Skydive Dubai’s generous sponsorship of this Project aims to raise awareness and funds for Raise the Sky’s Flying Dreams program, which supports schools catering to underserved and low-income children. The skydivers visit the schools to talk about teamwork, facing fears, and following one’s dreams, all within the context of human flight. They also bring much-needed resources. “Every child has dreams for the future. For some, even the simplest goals can seem as impossible to attain as what we are doing here this week. Getting an education helps them to make their dreams come true,” said Taya Weiss, a Raise the Sky founder and Project XRW wingsuit pilot.

Project XRW Dubai will support the Pastoral Centre Preschool and Creche in South Africa, a secular non-profit school that provides 300 low-income children with early childhood education and basic nutritional needs. Situated in an impoverished community and working with very few resources, the teachers and staff give children a chance at development that will allow them to eventually graduate from high school and contribute to the upliftment of their families.

Raise the Sky thanks our generous sponsors, Skydive Dubai and the Habtoor Grand Beach Resort and Spa.

Project XRW and our entire team extends a special and heartfelt thank you to His Highness, Sheikh Hamdan bin Mohammed bin Rashid al Maktoum for his visionary support of sport skydiving.
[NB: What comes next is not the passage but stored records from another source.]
/-- A page takes a chunk's entry, and closes at 256 (R198). -/
def State.pageAdd (s : State) (e : RcpEnt) (p : Nat) : State :=
  match AL.get p s.write.recipes with
  | some g =>
    let g := { g with entries := g.entries ++ [e], dirty := true, lastBeat := s.beat }
    let s := s.modWrite (fun w => { w with recipes := AL.put p g w.recipes })
    if 256 ≤ g.entries.length then s.closePage p else s
  | none => s

/-- A chunk's entry joins its stream's last entries and its open pages (R198). -/
def State.streamAdd (s : State) (v : Nat) (e : RcpEnt) : State :=
  let x := s.stream v
  let s := s.modWrite (fun w => { w with streams := AL.put v { x with last := (e :: x.last).take 128 } w.streams })
  x.openPages.foldl (fun s p => s.pageAdd e p) s

/-- Add a recipe page to a stream's set, in place of the oldest when it is full (R196). -/
def State.joinSet (s : State) (v p : Nat) : State :=
  let x := s.stream v
  let set := (x.set.filter (· != p)) ++ [p]
  let set := set.drop (set.length - s.get F.CHK_RECIPE_CFG_SET_PAGES)
  s.modWrite (fun w => { w with streams := AL.put v { x with set := set } w.streams })

/-! ### The swatch index (R193, R197, Table 4.3) -/

/-- Buckets of the index. -/
def State.buckets (s : State) : Nat := max 1 (s.get F.SWX_SIZE_GIB * 8388608)

/-- The bucket of a fingerprint. -/
def State.bucketOf (s : State) (fp : Nat) : Nat := bitsOf fp 96 32 % s.buckets

/-- The record of a fingerprint and vat: its place and content. -/
def State.swatchFind (s : State) (fp vat : Nat) : Option (Nat × Swatch) :=
  s.write.swatches.find? (fun q => q.1 / 8 == s.bucketOf fp && q.2.key == bitsOf fp 128 64 && q.2.vat == vat)

/-- Look a fingerprint up in this head's half. -/
def State.swatchLook (s : State) (fp vat : Nat) : Option (Nat × Swatch) × State :=
  let s := s.bump F.SWX_CNT_LOOKUP_COUNT
  match s.swatchFind fp vat with
  | some (k, r) =>
    (some (k, r), (s.modWrite (fun w => { w with swatches := AL.put k { r with hits := min 15 (r.hits + 1) } w.swatches })).bump F.SWX_CNT_HIT_COUNT)
  | none => (none, s)

/-- Open recipe pages. -/
def State.openPages (s : State) : Nat := (s.write.recipes.filter (fun q => q.2.isOpen)).length

/-- Insert a swatch: its recipe page opens with the stream's preceding entries, and its record takes the first free place of
its bucket or that of the record with the fewest hits (R197, R198). Page numbers carry the head's side in bit 0 (log entry 132). -/
def State.swatchInsert (s : State) (fp vat vol : Nat) : State :=
  if s.get F.SWX_CFG_INSERT_EN = 0 ∨ 16384 ≤ s.openPages then s else
    let x := s.stream vol
    let p := 2 * s.write.nextRecipe + s.side
    let pre := x.last.reverse
    let g : RcpPage := { swatchFp := fp, vat := vat, vol := vol, pos := pre.length, entries := pre, isOpen := true, dirty := true, lastBeat := s.beat }
    let b := s.bucketOf fp
    let used := s.write.swatches.filter (fun q => q.1 / 8 == b)
    let freeAt := (List.range 8).find? (fun i => !used.any (fun q => q.1 == b * 8 + i))
    let place := freeAt.map (fun i => b * 8 + i) |>.getD (((minBy (fun q => q.2.hits) used).map (·.1)).getD (b * 8))
    let s := s.modWrite (fun w => { w with
      recipes := AL.put p g w.recipes, nextRecipe := w.nextRecipe + 1
      streams := AL.put vol { x with openPages := x.openPages ++ [p] } w.streams
      swatches := AL.put place ⟨bitsOf fp 128 64, p, vat, 0⟩ w.swatches })
    let s := s.bump F.SWX_CNT_INSERT_COUNT
    if freeAt.isNone then s.bump F.SWX_CNT_EVICT_COUNT else s

/-! ### Deciding a chunk (R194, Table 4.5) -/

/-- A chunk being stored. -/
def State.job (s : State) (j : Nat) : Option CJob := AL.get j s.write.jobs

/-- Change it. -/
def State.modJob (s : State) (j : Nat) (f : CJob → CJob) : State :=
  match s.job j with
  | some x => s.modWrite (fun w => { w with jobs := AL.put j (f x) w.jobs })
  | none => s

/-- A candidate is valid. -/
def State.validCand (s : State) (cid fp : Nat) : Bool :=
  let e := s.ctbEnt cid
  decide (0 < e.count) && decide (e.count < refMax) && e.fpTag == fpTag fp && s.bandLive e.band

/-- The recipe entry of a page that matches a chunk. -/
def RcpPage.matching (g : RcpPage) (fp vat : Nat) : Option RcpEnt :=
  if g.vat = vat then g.entries.find? (fun e => e.fp == fp) else none

/-- The entry of a stream's recipe set that matches. -/
def State.setMatch (s : State) (vol fp vat : Nat) : Option RcpEnt :=
  (s.stream vol).set.findSome? (fun p => (AL.get p s.write.recipes).bind (fun g => g.matching fp vat))

/-- The next chunk identity, with the wrap count (R201). -/
def State.takeCid (s : State) : Nat × State :=
  let n := s.get F.WRP_CID_NEXT_NEXT
  let n := if n % 2 = s.side then n else n + 1
  if 2 ^ 40 ≤ n + 2 then (n, s.setAll [(F.WRP_CID_NEXT_NEXT, s.side), (F.WRP_CID_NEXT_WRAP, s.get F.WRP_CID_NEXT_WRAP + 1)])
  else (n, s.set F.WRP_CID_NEXT_NEXT (n + 2))

/-- The shard on which this head places: its home shard where it holds that lease, else the other (R203). -/
def State.placeShard (s : State) : Nat := if s.leaseHeld s.side then s.side else 1 - s.side

/-- The shard of a chunk of host data: the home shard, or the other where only that one, held too, has the room above its reserve (R203,
R292). -/
def State.hostShard (s : State) (units : Nat) : Option Nat :=
  [s.side, 1 - s.side].find? (fun sh => s.leaseHeld sh && decide (withParity units (s.bandD sh) (s.bandP sh) ≤ s.shardSpace sh))

/-- The stream a chunk belongs to: its volume's, or that of the link that brings it (R559). -/
def CJob.stream (x : CJob) : Nat := if x.link = 0 then x.vol else 65536 + (x.link - 1)

/-- Blocks of a chunk. -/
def CJob.blocks (x : CJob) : Nat := if x.link = 0 then x.slots.length else x.orig

/-- What is left of a part's space reservation returns once none of its chunks is still to be placed (R205). -/
def State.rsvDone (s : State) (tag part : Nat) : State :=
  let open0 := s.write.recs.any (fun q => q.2.own && q.2.tag == tag && q.2.cmdIdx / 64 == part && q.2.typ == 1 && !q.2.chunked
    && (q.2.state == 1 || q.2.state == 2))
  let jobs := s.write.jobs.any (fun q => q.2.tag == tag && q.2.part == part && q.2.link == 0 && (match q.2.stage with
    | .decide | .peerAsked | .recipeLoad _ | .compress => true
    | .placed => q.2.units == 0 || q.2.rsv == 0
    | _ => false))
  if open0 || jobs then s
  else (s.drop F.WRP_SPACE_RSV_UNITS (AL.getD (partKey tag part) 0 s.write.rsv)).modWrite (fun w => { w with rsv := AL.del (partKey tag part) w.rsv })

/-- Use some of a part's reservation (R205). -/
def State.rsvUse (s : State) (key n : Nat) : State :=
  let have0 := AL.getD key 0 s.write.rsv
  let k := min n have0
  (s.drop F.WRP_SPACE_RSV_UNITS k).modWrite (fun w => { w with rsv := if have0 = k then AL.del key w.rsv else AL.put key (have0 - k) w.rsv })

/-- Segments of a chunk's encrypt pass (Table 8.2). -/
def CJob.encSegs (x : CJob) : Nat := ceilDiv (512 * x.units - 64) 4096

/-- The nonce of a chunk: chunk identity, band and wrap count (R202). -/
def chunkNonce (cid band wrap : Nat) : Nat := cid % 2 ^ 40 * 2 ^ 56 + band % 2 ^ 32 * 2 ^ 24 + wrap % 2 ^ 24


/-- Encrypt a chunk under its vat's key of its generation: the header takes the nonce and the GCM tag (R202). -/
def State.sealChunk (s : State) (nonce : Nat) (e : CtbEnt) : CtbEnt :=
  let e := { e with nonce := nonce }
  let key := ((AL.get (hVat e.vat e.keyGen) s.sec.handles).map (·.value)).getD 0
  { e with gtag := (Config.gcmSeal key nonce e.header e.stream).toNat }

/-- The chunk-table entry of a new chunk, and the chunk as it is stored. -/
def State.newEnt (s : State) (x : CJob) (n : Nat) : CtbEnt :=
  s.sealChunk x.nonce {
    count := n, len := x.units, raw := x.raw, dynamic := x.dynamic, keyGen := x.keyGen
    fpTag := fpTag x.fp, band := x.band, offset := x.offset, vat := x.vat, orig := x.blocks, fp := x.fp, data := x.data
    deflated := if x.raw then [] else x.deflated }

/-- A chunk's encryption begins: it takes the vat's key generation as it stands (R202, R224). -/
def State.encBegin (s : State) (j : Nat) (x : CJob) : State :=
  if (s.slice x.slice).ran (.chunk j) = 0 then s.modJob j (fun x => { x with keyGen := ((AL.get x.vat s.vat.vats).map (·.keyGen)).getD 0 }) else s

/-- The encrypt pass of a chunk on its slice, true once it has run whole: it begins when the vat's key is in the slice (R356); a chunk
placed again from the row buffers has had it (R287). -/
def State.encPass (s : State) (j : Nat) (x : CJob) : Bool × State :=
  if x.enc then (true, s) else
    let s := s.encBegin j x
    let (ready, s) := s.keyWait x.slice (jobPin j) (hVat x.vat (((s.job j).map (·.keyGen)).getD 0))
    if ready then s.segRun x.slice [0] (.chunk j) x.encSegs x.tag true else (false, s)

/-- A job with the nonce that it has, or takes in a band (R202). -/
def CJob.inBand (x : CJob) (b : Nat) : CJob := { x with enc := true, nonce := if x.enc then x.nonce else chunkNonce x.cid b x.wrap }

/-- Place a chunk of a stored length and encrypt it (R202, R203, R205): it waits while no band can be formed, or its slice has no room
for the pass. What it held in staging is consumed (R386). -/
def State.placeJob (s : State) (j : Nat) : State :=
  match s.job j with
  | none => s
  | some x =>
    match s.hostShard x.units with
    | none => s.modJob j (fun x => { x with stage := .placed })
    | some sh =>
    match s.openBandFor sh 0 with
    | (none, s) => s.modJob j (fun x => { x with stage := .placed })
    | (some _, s) =>
      let (ran, s) := s.encPass j x
      let x := (s.job j).getD x
      if !ran then s.modJob j (fun x => { x with stage := .placed }) else
      match s.place 0 j sh 0 x.units (fun b => (s.newEnt (x.inBand b) 0).stored) with
      | (none, s) => s.modJob j (fun x => { x with stage := .placed })
      | (some (b, o), s) =>
        let (d, p) := ((s.band b).map (fun b => (b.d, b.p))).getD (1, 0)
        let u := withParity x.units d p
        let s := (s.modJob j (fun x => { x.inBand b with stage := .placed, band := b, offset := o, rsv := 1 })).rsvUse (partKey x.tag x.part) u
        let s := (s.unstage x.slice (.chunk j)).unstage x.slice (.out j)
        ((s.bump F.WRP_CNT_BYTES_STORED_COUNT u).bump (F.DSL_CPH_CNT_SEG_COUNT x.slice) (if x.enc then 0 else x.encSegs)).rsvDone x.tag x.part

/-- A chunk is stored raw: 8m + 1 units (R200). -/
def State.storeRaw (s : State) (j : Nat) : State :=
  match s.job j with
  | some x => ((s.modJob j (fun x => { x with raw := true, dynamic := false, units := 8 * x.blocks + 1 })).bump F.WRP_CNT_RAW_COUNT).placeJob j
  | none => s

/-- Bind a compress job to a deflater: it keeps the effort and the vat's compression mode of that beat (R221, R382, R384). It waits
while no enabled deflater of its slice is free. -/
def State.bindDefl (s : State) (j : Nat) : State :=
  match s.job j with
  | none => s
  | some x =>
    match s.freeDefl x.slice with
    | none => s
    | some u =>
      let comp := ((AL.get x.vat s.vat.vats).map (·.comp)).getD 0
      if comp = 0 then s.storeRaw j else
      let dyn := comp == 2
      (s.modSlice x.slice (fun y => { y with defl := AL.put u j y.defl })).modJob j (fun x => { x with
        effort := s.get (F.DSL_CMP_CFG_EFFORT x.slice), dynamic := dyn })

/-- What an update record writes for a block, where it writes it. -/
def UVal.entryFor (v : UVal) (vol lba : Nat) : Option MapEnt :=
  match v with
  | .map w l e _ => if w = vol ∧ l = lba then some e else none
  | .page w l z _ => if w = vol ∧ l / 512 = lba / 512 then some { z := z, u := !z } else none
  | _ => none

/-- The map entry of a block once every landed record is applied. -/
def State.namedBefore (s : State) (vol lba : Nat) : MapEnt :=
  (((s.write.upd.filter (fun q => !q.2.applied)).filterMap (fun q => q.2.val.entryFor vol lba)).getLast?).getD (s.mapEnt vol lba)

/-- Land the records of one block: its map entry and the delta of what it named. -/
def State.landMap (s : State) (k : Option Nat) (vol lba : Nat) (e : MapEnt) (entBeat : Nat) : State :=
  let old := s.namedBefore vol lba
  let s := s.land (.map vol lba e entBeat) k
  if old.named then s.land (.delta old.chunk (-1)) none else s

/-- Land the entries of a chunk that replication brings, with the references they replace (Table 13.7). -/
def State.landRefs (s : State) (x : CJob) (e : MapEnt) : State :=
  x.lbas.foldl (fun s q => s.landMap none x.vol q.1 { e with index := q.2 } s.beat) s

/-- A cycle has decided a fingerprint: later entries of it name the same chunk (R559). -/
def State.linkKnown (s : State) (x : CJob) (cid : Nat) : State :=
  { s with fab := { s.fab with links := s.fab.links.map (fun q => if q.1 + 1 = x.link then
      (q.1, { q.2 with cycle := q.2.cycle.map (fun c => { c with known := AL.put x.fp cid c.known }) }) else q) } }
If you happen to be flying over Lake Elsinore, you better hope you have Sully Sullenberger flying your plane…because there will be birds everywhere!!

Today, we saw many participants showing up early to the event. Duncan was organizing 16-Ways, while Justin and Jeff were handling the smaller groups. Austrians, Brits, Canadians, Danes, Finns, Germans, Italians, Russians, South Africans, and of course Americans are all coming together and making some great skydives…and the event has not even started yet!

Media attention began early, as we were featured in a HUGE front page spread of the local paper. Many thank you’s to Mark and Taya for providing information and pictures to make it possible! We also had a news crew show up from CBS2/KCAL9. It has been wonderful having an opportunity to not only raise awareness about wingsuiting and our event, but also for City Year and the wonderful kids we had the opportunity to meet yesterday.

Yesterday part of the Raise the Sky and Wingsuit Bigway record team visited an elementary school in South LA, where a City Year Los Angeles group of volunteers (known as “Corps members”) tutor and mentor kids in an after school program. We were excited to see what City Year is doing on the ground, since we are supporting and partnering them through both fundraising and awareness raising at the US National Wingsuit Record attempt here at Skydive Elsinore in Southern California. We met some of the bravest young people you could imagine, shot some wonderful footage and interviews with students, Corps members, and a school representative, and saw a side of LA that most skydivers don’t get to experience.

Some of these kids have never been to the beach, even though they live only a few miles from the Pacific shore. The school sends food parcels home to their families because some can’t make ends meet. Their elementary school is surrounded by a tall fence and locked gates to guard against threats from the neighborhood. And this is only an hour away from where we soar through the sky wearing wingsuits, and where we are about to set a record in the history of human flight.

Did you know that every 26 seconds a student gives up on school in America? Many of the students we met yesterday are at the highest risk in the nation of dropping out eventually. They are bright eyed, cheerful, playful, and full of life – but because of where they live, graduating from high school ten years from now and succeeding in life is a dream as crazy as flying through the sky without an airplane. We wanted to tell them: If we can fly, you can graduate!

They responded by yelling: “If you can fly, WE CAN GRADUATE!” We even got to sign a few autographs and talk about our own experiences overcoming fear and challenges. I think there are some future City Year wingsuit champions!